Ницше в Италии - страница 4

Шрифт
Интервал


Жюль Сюри,
>интервью, записанное в его тетрадях Морисом Барресом
*

Полю Валери

Позвольте мне, мой дорогой Валери, предложить Вам этот скромный и далеко не исчерпывающий очерк о человеке, чье далеко не безоблачное величие Вы так обострённо ощущали, чье безумие и головокружительное опьянение Вам удалось распознать. Возможно, мне бы и в голову не пришло поместить Ваше имя в самом начале этих страниц, если бы мы недавно не заговорили о Генуе во время нашей случайной встречи. Это тот самый город, который Вы, как и Ницше, любили, и где Вы, как и он, на двадцатом году своей жизни вступили в мучительную духовную борьбу, в результате которой Вы отказались пожинать плоды своей славы, будучи в слишком молодом возрасте, тогда как Ницше, напротив, решил ни на минуту не медлить с ее обретением. Вы были правы, что не спешили, но и он не ошибся в том, что торопил себя. Не прошло и десяти лет после его первой генуэзской зимы, как наступил тот омрачённый, памятный нам, туринский декабрь. И в тот момент, не Вы ли написали о Ницше: «Тогда я не понимал, что этот порывистый и дальновидный дух не покончил с тем, что не поддается доказательной силе…» И мы, дорогой Валери, до сих пор не покончили с этим. Как только любовь или ненависть отнимают свою долю творческой энергии у разума, непостижимое разрастается и овладевает главным смыслом наших суждений. И если это происходит за счет их прочности, то, возможно, не без того, чтобы привнести в них движение, пристрастность: да, они становятся уязвимыми, но, в то же время, такими живыми.


Гай де Пуртале


В этом и заключается страстная сторона моих поисков Ницше. Возможно, я лишь поддался «полезным дурным предчувствиям», которые Вы рекомендуете для приближения к нему.
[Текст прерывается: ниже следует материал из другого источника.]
/-- STOP in JOINED, and in every phase but JOINED and JOINING (R85, R86, R201): refused with REFUSED_PHASE, or LEAVING with
cause STOPPED: C and every staged level 0, the peer timers, watches, the idle timer and the hold-off stopped, the snapshot
ended, the table and the applied levels kept, and a LEAVE requested at once when the applied levels are all 0. What MC, the
Claim Arithmetic, BA and TU had requested for a member's work and has not begun is withdrawn, and BA's sides go to NONE (R57,
R84, R104, R174). Orderly is the invariant of EveryStepKeepsQueuesInBounds. -/
def Obligations.StopInJoinedEntersLeaving : Prop :=
  ∀ (s : State), portReady 0x61 [] s = true →
    (s.mc.phase ≠ .joined → s.mc.phase ≠ .joining →
      exec .stop s = .next { s with hp := { s.hp with port := .response [0x81], dataOut := some 0 } }) ∧
    (s.mc.phase = .joined →
      Completes (exec .stop s) fun t =>
        t.mc.phase = .leaving ∧ t.mc.cause = .stopped ∧
        t.hp = { s.hp.post .phase s.num.val 6 0x01 with port := .response [0x00], dataOut := some 0 } ∧
        t.ba.cap = 0 ∧ t.ba.demand = demandTotal s ∧ t.ba.idleTimer = none ∧ t.ba.idleMark = false ∧
        t.ba.holdoff = none ∧
        (∀ c : Channel, t.co.channels[c] = { s.co.channels[c] with staged := 0 }) ∧ t.co.counter = s.co.counter ∧
        (∀ k : Station, t.mc.lastHeard[k] = none ∧ t.mc.quarantine[k] = none ∧ t.watches[k] = .idle) ∧
        (s.mc.presence.isSome = true → t.mc.presence = s.mc.presence) ∧ t.tu.snapshot = none ∧
        (appliedSum s = 0 → t.lif.queue.any (fun r => r.body.kind == .leave) = true ∨ .leave ∈ t.mc.held) ∧
        (s.lif.Orderly → PartsWithdrawn s t) ∧
        { t with
          mc := s.mc, hp := s.hp, ba := s.ba, co := s.co, lif := s.lif, tu := s.tu, watches := s.watches } = s ∧
        { t.lif with queue := s.lif.queue, waiting := s.lif.waiting } = s.lif)

/-- STOP in JOINING (R86, R87), by the own entry and the own JOIN. With the entry PRESENT: LEAVING, a JOIN or LEAVE not
begun withdrawn, and a LEAVE requested, since the levels are 0. Else with the own JOIN in transmission, from the report at
its first sender byte's end on (log 15): the stop is marked as pending, and one already pending keeps its cause (log 24).
Else: OFFLINE, and OQ holds at most an attempt on the line, whose request goes if a first start is then lost (log 16). -/
def Obligations.StopInJoiningActsByOwnJoin : Prop :=
  ∀ (s : State), portReady 0x61 [] s = true → s.mc.phase = .joining →
    let answered := { s with hp := { s.hp with port := .response [0x00], dataOut := some 0 } }
    let begun : Bool := s.lif.queue.any (fun r => r.body.kind == .join && r.inTransmission)
    let kept := s.lif.queue.filter (fun r => r.inTransmission || (r.body.kind != .join && r.body.kind != .leave))
    (s.ownEntry.state = .present →
      Completes (exec .stop s) fun t =>
        t.mc.phase = .leaving ∧ t.mc.cause = .stopped ∧ t.table = s.table ∧ t.mc.rejoin = none ∧
        t.mc.pendingStop = none ∧
        t.hp = { s.hp.post .phase s.num.val 6 0x01 with port := .response [0x00], dataOut := some 0 } ∧
        (appliedSum s = 0 → has .leave t.lif.queue = true ∨ .leave ∈ t.mc.held) ∧
        (s.lif.Orderly → s.RequestLaw → s.lif.line.isSending = false → s.lif.waiting = .none → appliedSum s = 0 →
          (∀ r ∈ s.lif.queue, r.inTransmission = true ∨ r.body.kind ∈ ([.join, .leave, .syncreq] : List FrameKind)) →
          t.lif.queue.map (fun r => (r.body, r.requesters, r.attempts, r.inTransmission)) =
            kept.map (fun r => (r.body, r.requesters, r.attempts, r.inTransmission)) ++
              if has .leave kept then [] else [(.leave, .only .mc, 0, false)])) ∧
    (s.ownEntry.state ≠ .present → begun = true → s.mc.pendingStop = none →
      exec .stop s = .next { answered with mc := { s.mc with pendingStop := some .stopped } }) ∧
    (s.ownEntry.state ≠ .present → begun = true → s.mc.pendingStop ≠ none → exec .stop s = .next answered) ∧
    (s.ownEntry.state ≠ .present → begun = false →
      Completes (exec .stop s) fun t =>
        t.mc.phase = .offline ∧ t.mc.cause = .stopped ∧ t.AtRest ∧ t.mc.rejoin = none ∧ t.lif.kept = none ∧
        t.mc.held = [] ∧
        t.lif.queue = (if s.lif.line.isSending then (s.lif.queue.take 1).map discarded else []) ∧
        t.hp = { s.hp.post .phase s.num.val 0 0x01 with port := .response [0x00], dataOut := some 0 })

/-- A host command never changes a table copy directly (R19): it leaves it as it is, or, for a STOP or a RESET, the copy is
discarded. -/
def Obligations.HostCommandsNeverChangeTable : Prop :=
  ∀ (c : Instr) (s : State), Instr.isHost c = true →
    Completes (exec c s) fun t =>
      (t.table = s.table ∨ t.table = none) ∧
      ((∀ d, c ≠ .hostByteComplete d) → c ≠ .stop → c ≠ .reset → t.table = s.table)

/-! ## The share line (chapter 6) -/

/-- GRID_ACQUIRED, FRAME_RECEPTION_START and TRUNCATED_FRAME (R127, R129, R131, R135, R137): slot 0 begins at the grid, and
a grid on a held grid changes nothing (logs 2, 57); a good sender byte sets L and a failed one leaves it, after a lost start
too; a truncated frame, with or without a FRAME_RECEPTION_START before it (log 28), is not objected to, counted or handed
on, and the rotation goes on from its end: the command stands, the MODEL's choice, at the end of the character time counted
as the verdict slot (log 52). -/
def Obligations.ReceiverFollowsLine : Prop :=
  ∀ (first : RxChar) (k : Station) (s : State), s.inReset = false →
    (s.lif.line = .noGrid →
      exec .gridAcquired s = .next { s with lif := { s.lif with line := .slots (80 / 2 ^ s.rate.val) } }) ∧
    (s.lif.line ≠ .noGrid → exec .gridAcquired s = .next s) ∧
    ((s.lif.line = .noGrid ∨ s.lif.line.isIdle = true ∨ s.lif.line = .receiving none) → first.stop = true →
      first.byte.toNat = k.val →
      exec (.frameReceptionStart first) s =
        .next { s with lif := { s.lif with line := .receiving (some first), lastSender := k } }) ∧
    ((s.lif.line = .noGrid ∨ s.lif.line.isIdle = true ∨ s.lif.line = .receiving none) →
      (first.stop = false ∨ 32 ≤ first.byte.toNat) →
      exec (.frameReceptionStart first) s =
        .next { s with lif := { s.lif with line := .receiving (some first) } }) ∧
    (s.lif.line.isSending = false → first.stop = true → first.byte.toNat = k.val →
      exec (.truncatedFrame first) s =
        .next { s with lif := { s.lif with line := .slots 0, objected := false, lastSender := k } }) ∧
    (s.lif.line.isSending = false → (first.stop = false ∨ 32 ≤ first.byte.toNat) →
      exec (.truncatedFrame first) s =
        .next { s with lif := { s.lif with line := .slots 0, objected := false } })

/-- ATTEMPT_START with a permitted request at the head and no zero amount (R136, R139, R140, R166, R171): the frame goes on
the line with the own number, the header words of R139 and the body as filled; a RELEASE binds BA to the holding less its
amount and BA stages again; the request keeps its place and count. With nothing to start, nothing changes. The command
stands for the own slot's beginning, at whatever place of the rotation the MODEL meets it (log 57). -/
def Obligations.AttemptStartFillsFrame : Prop :=
  ∀ (r : Request) (rest : List Request) (s : State), s.inReset = false → s.lif.line.isIdle = true →
    (s.lif.queue = [] ∨ s.mc.phase = .offline ∨ s.mc.phase = .listen ∨ s.mc.phase = .fault →
      exec .attemptStart s = .next s) ∧
    (s.lif.queue = r :: rest → s.mc.phase = .syncing → r.body.kind ≠ .syncreq → r.inTransmission = false →
      exec .attemptStart s = .next s) ∧
    (s.lif.queue = r :: rest → s.mc.phase = .out → r.body.kind ≠ .leave → r.inTransmission = false →
      exec .attemptStart s = .next s) ∧
    (s.lif.queue = r :: rest →
      (s.mc.phase = .founding ∨ s.mc.phase = .joining ∨ s.mc.phase = .joined ∨ s.mc.phase = .leaving ∨
        (s.mc.phase = .syncing ∧ (r.body.kind = .syncreq ∨ r.inTransmission = true)) ∨
        (s.mc.phase = .out ∧ (r.body.kind = .leave ∨ r.inTransmission = true))) →
      (r.body.kind = .claim → 0 < claimAmount s) → (r.body.kind = .release → 0 < releaseAmount s) →
      Completes (exec .attemptStart s) fun t =>
        ∃ f : Frame,
          t.lif = { s.lif with
            line := .sending { bytes := encodeFrame f, senderByteEnded := false }
            queue := { r with body := f.body } :: rest } ∧
          f.sender = s.num ∧
          (r.body.kind = .syncreq → f.order = 0 ∧ f.digest = 0) ∧
          (r.body.kind ≠ .syncreq → ∀ tb, s.table = some tb → f.order = tb.n ∧ f.digest = tb.digest) ∧
          (r.body.kind ≠ .syncreq → s.table = none → ∀ kept, s.lif.kept = some kept → (f.order, f.digest) = kept) ∧
          (match r.body with
            | .claim _ => f.body = .claim (claimAmount s)
            | .release _ => f.body = .release (releaseAmount s)
            | .lapse k cause =>
              f.body = .lapse k (if r.inTransmission then cause else if r.requesters.ca then 2 else 1)
            | b => f.body = b) ∧
          (r.body.kind ≠ .release → t.ba = s.ba ∧ t.co = s.co) ∧
          (r.body.kind = .release →
            t.ba = { s.ba with bound := some (releaseAmount s) } ∧ t.co.counter = s.co.counter ∧
            ∀ c : Channel, { t.co.channels[c] with staged := s.co.channels[c].staged } = s.co.channels[c] ∧
              t.co.channels[c].staged = min (target s c)
                (min s.ba.cap (s.ownEntry.holding - releaseAmount s) - stagedBefore t c)) ∧
          { t with lif := s.lif, ba := s.ba, co := s.co, free := s.free } = s)

/-- No CLAIM or RELEASE of amount 0 is ever sent (R140, R166, R171, R172). Whatever attempt begins puts on the line the
frame of the request at the head, of another body than those. In every phase that permits its attempt, a CLAIM or RELEASE at
the head for which BA gives 0 leaves OQ instead: its side goes to NONE and a RELEASE's bound is lifted, BA tests again, and
LIF takes the new head in the same slot (BA's tests in the order of log 44), so that the step goes on as an ATTEMPT_START of
that state does. In OUT, where BA gives 0, a request carried there ends so (R144). The command is taken at any place of the
rotation (log 57). The premises Orderly and BudgetLaw are the invariants of EveryStepKeepsQueuesInBounds and
EveryStepKeepsBudgetLaw. -/
def Obligations.ZeroAmountNeverSent : Prop :=
  ∀ (r : Request) (rest : List Request) (s : State), s.inReset = false → s.lif.line.isIdle = true →
    let permitted := s.mc.phase = .founding ∨ s.mc.phase = .joining ∨ s.mc.phase = .joined ∨ s.mc.phase = .leaving ∨
      ((s.mc.phase = .syncing ∨ s.mc.phase = .out) ∧ r.inTransmission = true)
    (Completes (exec .attemptStart s) fun t =>
      ∀ a, t.lif.line = .sending a → ∃ f q qs, a.bytes = encodeFrame f ∧ t.lif.queue = q :: qs ∧ q.body = f.body ∧
        f.body ≠ .claim 0 ∧ f.body ≠ .release 0) ∧
    (s.lif.Orderly → s.BudgetLaw → s.lif.queue = r :: rest → permitted → r.body.kind = .claim → claimAmount s = 0 →
      ∃ u, exec .attemptStart s = exec .attemptStart u ∧ rest.map (·.body) <+: u.lif.queue.map (·.body) ∧
        u.lif.line = s.lif.line ∧
        u.ba.claim = .none ∧
        (s.lif.waiting = .none → rest.length < 6 →
          Rebudgeted { s with lif := { s.lif with queue := rest }, ba := { s.ba with claim := .none } } u)) ∧
    (s.lif.Orderly → s.BudgetLaw → s.lif.queue = r :: rest → permitted → r.body.kind = .release → releaseAmount s = 0 →
      ∃ u, exec .attemptStart s = exec .attemptStart u ∧ rest.map (·.body) <+: u.lif.queue.map (·.body) ∧
        u.lif.line = s.lif.line ∧
        u.ba.bound = none ∧ (u.ba.release ≠ .none → releaseWanted u = true) ∧
        (s.lif.waiting = .none → rest.length < 6 →
          Rebudgeted
            { s with lif := { s.lif with queue := rest }, ba := { s.ba with release := .none, bound := none } } u)) ∧
    (s.mc.phase = .out → s.lif.queue = [r] → r.inTransmission = true → s.lif.waiting = .none → r.body.kind = .claim →
      Completes (exec .attemptStart s) fun t => t.lif = { s.lif with queue := [] } ∧ t.ba.claim = .none) ∧
    (s.mc.phase = .out → s.lif.queue = [r] → r.inTransmission = true → s.lif.waiting = .none →
      r.body.kind = .release →
      Completes (exec .attemptStart s) fun t =>
        t.lif = { s.lif with queue := [] } ∧ t.ba.release = .none ∧ t.ba.bound = none)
В таком случае прошу извинить меня: предлагаемая череда образов призвана проиллюстрировать лишь абсурдную, но непреклонную логику сердца этого властителя мысли.

Июль 1929 г.

Гай де Пуртале

Странник без багажа

Тот, кто видит, что любовь, с которой он жил долгое время, угасает в нем, призывает смерть прийти ему на помощь. Но смерть редко откликается на подобную мольбу. А потому, увы, приходится жить. Выживать. Раненый приподнимается, перевязывает рану, как может, – и спасается бегством. «Путешествуй», – говорят ему. И он убегает со своей тенью. Возможно, вы встретите его спустя месяцы или годы, исцеленного. На вид исцеленного. Но в глубине души никто никогда не оправится от омертвевшей любви. Это уже не тот человек, которого вы увидите снова. И все же это он, его глаза, его улыбка, его рукопожатие. Но он погружен в то «гулкое одиночество», в котором, по словам Сен-Жан де ла Круа, онемевшая реальность обретает совсем иной голос.